You have upgraded to the latest LTS version of Ubuntu, and like many you have been having problems with Wi-Fi. You experienced loss of Wi-Fi on resuming from suspend. This was due to bug 1574347, bug 1311257 or some combination of the two. You found a workaround that worked. However when you switch networks you again lose Wi-Fi connectivity with NetworkManager not seeing any Wi-Fi access points. What should you do?

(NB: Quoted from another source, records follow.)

/-- Event UPDATE_ONLY_REQUEST (R238, R239, R241): a slice answers the request at its head. -/
def execUpdateOnlyRequest (slice : Nat) (s : State) : Host.Outcome State Fault Refusal :=
  match (s.slice slice).requests with
  | [] => .next s
  | r :: rest =>
    let s := s.modSlice slice fun sl => { (sl.roll s.cycle) with requests := rest }
    let sl := s.slice slice
    let n := match sl.grants.find? (·.1 == r.line) with
      | some g => g.2
      | none => 0
    let held := (s.core r.core).upd.any (·.line == r.line)
    if !held && (sl.quota ≤ n || rest.any (·.line == r.line)) then
      .next (r.adds.foldl (fun s a => s.modBlock a.block fun b => b.refuse a s.cycle) (s.logHome 1 r.line r.core))
    else
      let s := s.modSlice slice fun sl =>
        { sl with grants := (r.line, n + 1) :: sl.grants.filter (·.1 != r.line) }
      let s := (spanNat (32 * r.line) 32).foldl (fun s wa => s.recall none wa) (s.logHome 0 r.line r.core)
      let s := s.modCore r.core fun c =>
        { c with l1 := c.l1.filter (·.wa / 32 != r.line)
                 upd := if held then c.upd else c.upd ++ [{ line := r.line, sums := [] }] }
      .next (r.adds.foldl (fun s a => s.accLocal r.core a.pa a.op a.val) s)

/-- Event EDDY_AGE_EXPIRY (R242): entries of age 65,536 cycles are forced, oldest first. -/
def execEddyAgeExpiry (block : Nat) (s : State) : Host.Outcome State Fault Refusal :=
  let old (e : Option EddyEnt) : Bool := match e with
    | some e => e.born + 65536 ≤ s.cycle
    | none => false
  .next (s.modBlock block fun b =>
    { b with forced := b.forced ++ ((b.eddy.filter old).filterMap id).foldr insertAge []
             eddy := b.eddy.map fun e => if old e then none else e })

/-- The copies of a line that a core and its die would read from are dropped: the core's strands see the delivery (11 R250,
R260). -/
def State.forgetLine (s : State) (core line : Nat) : State :=
  (s.modCore core fun c => { c with l1 := c.l1.filter fun w => w.owned || w.wa / 32 != line }).modDie (dieOf core) fun d =>
    { d with rdc := d.rdc.filter (·.line != line) }

/-- Event FORCED_DELIVERY (R242, 12 R295): the oldest forced entry of a block is combined at its home; a waiting `RFLUSH`
counts it. -/
def execForcedDelivery (block : Nat) (s : State) : Host.Outcome State Fault Refusal :=
  match (s.block? block).bind (·.forced.head?) with
  | none => .next s
  | some e =>
    let s := (s.accAtHome e.addr e.op e.addend).logHome 2 (e.addr / 128) 0
    let s := match s.block? block with
      | some b => s.forgetLine b.core (e.addr / 128)
      | none => s
    let s := s.modBlock block fun b => { b with forced := b.forced.drop 1 }
    .next (s.mapParks fun c _ w => match w with
      | .resource (.flush n) => if c.block == block then .resource (.flush (n - 1)) else w
      | w => w)

/-! ### Store arrivals (12 R284, R451, 21 R428) -/

/-- Sends the arrival of a fabric designator to its device: it awaits its acknowledgement, or sets the fabric error
(R451, 21 R429). -/
def State.fabArrival (s : State) (a : Arrival) : State :=
  let va := a.dsg.toNat
  let (dev, target) := s.fabTarget va
  let fail (s : State) : State := match s.cohort? a.cohort with
    | none => s.toFw (.late a.cohort 0x0B a.dsg)
    | some _ => s.modCohort a.cohort fun c =>
        c.modStrand (if (c.strand? a.strand).isSome then a.strand else c.lowest) fun t =>
          { t with fabErr := some (t.fabErr.getD a.dsg) }
  if !(spanNat va 16).all (s.fabricByteOk .write) then fail s
  else match s.linkFor dev target.toNat with
    | none => fail s
    | some k =>
      let m : FabMsg := { tid := s.fabric.tid, device := dev, link := some k, kind := 5, va := a.dsg, target := target,
                          data := [], mask := [], op := none, cohort := a.cohort, strand := a.strand, lane := 0, size := 16,
                          piece := none }
      let u : Unack := ⟨s.fresh, va / 128, true, some s.fabric.tid⟩
      let s := { s with fabric := { s.fabric with out := s.fabric.out ++ [m], tid := s.fabric.tid + 1 }, fresh := s.fresh + 1 }
      s.modCohort a.cohort fun c => c.modStrand a.strand fun t => { t with unacked := t.unacked ++ [u] }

The following is the approach I would recommend.

  1. Research the problem
  2. Ask for help
  3. Raise a bug report
  4. Seriously consider whether you need the latest LTS version of Ubuntu
  5. Try an alternative to GNOME Network Manager
  6. Control your Wi-Fi from the terminal.

Step 1 You tried researching the problem. You did not find anything about this issue on the internet.

Step 2 You posted this question on Ask Ubuntu. You posted the results of running the Ubuntu Forums WiFi diagnosis script and a screenshot of your screen. When you did not get a response you posted a bounty on the question. All great moves on your part. We have chatted about your problem and I have analysed your WiFi script results in detail. Apart from a couple of kernel error messages apparently related to the suspend/ resume issue the results show working Wi-Fi that is just not connected to an Access Point.

Step 3 This is clearly a bug in GNOME Network Manager so create a bug report. The developers need bug reports to find an eliminate errors in the code. You do this by typing ubuntu-bug network-managerin a terminal.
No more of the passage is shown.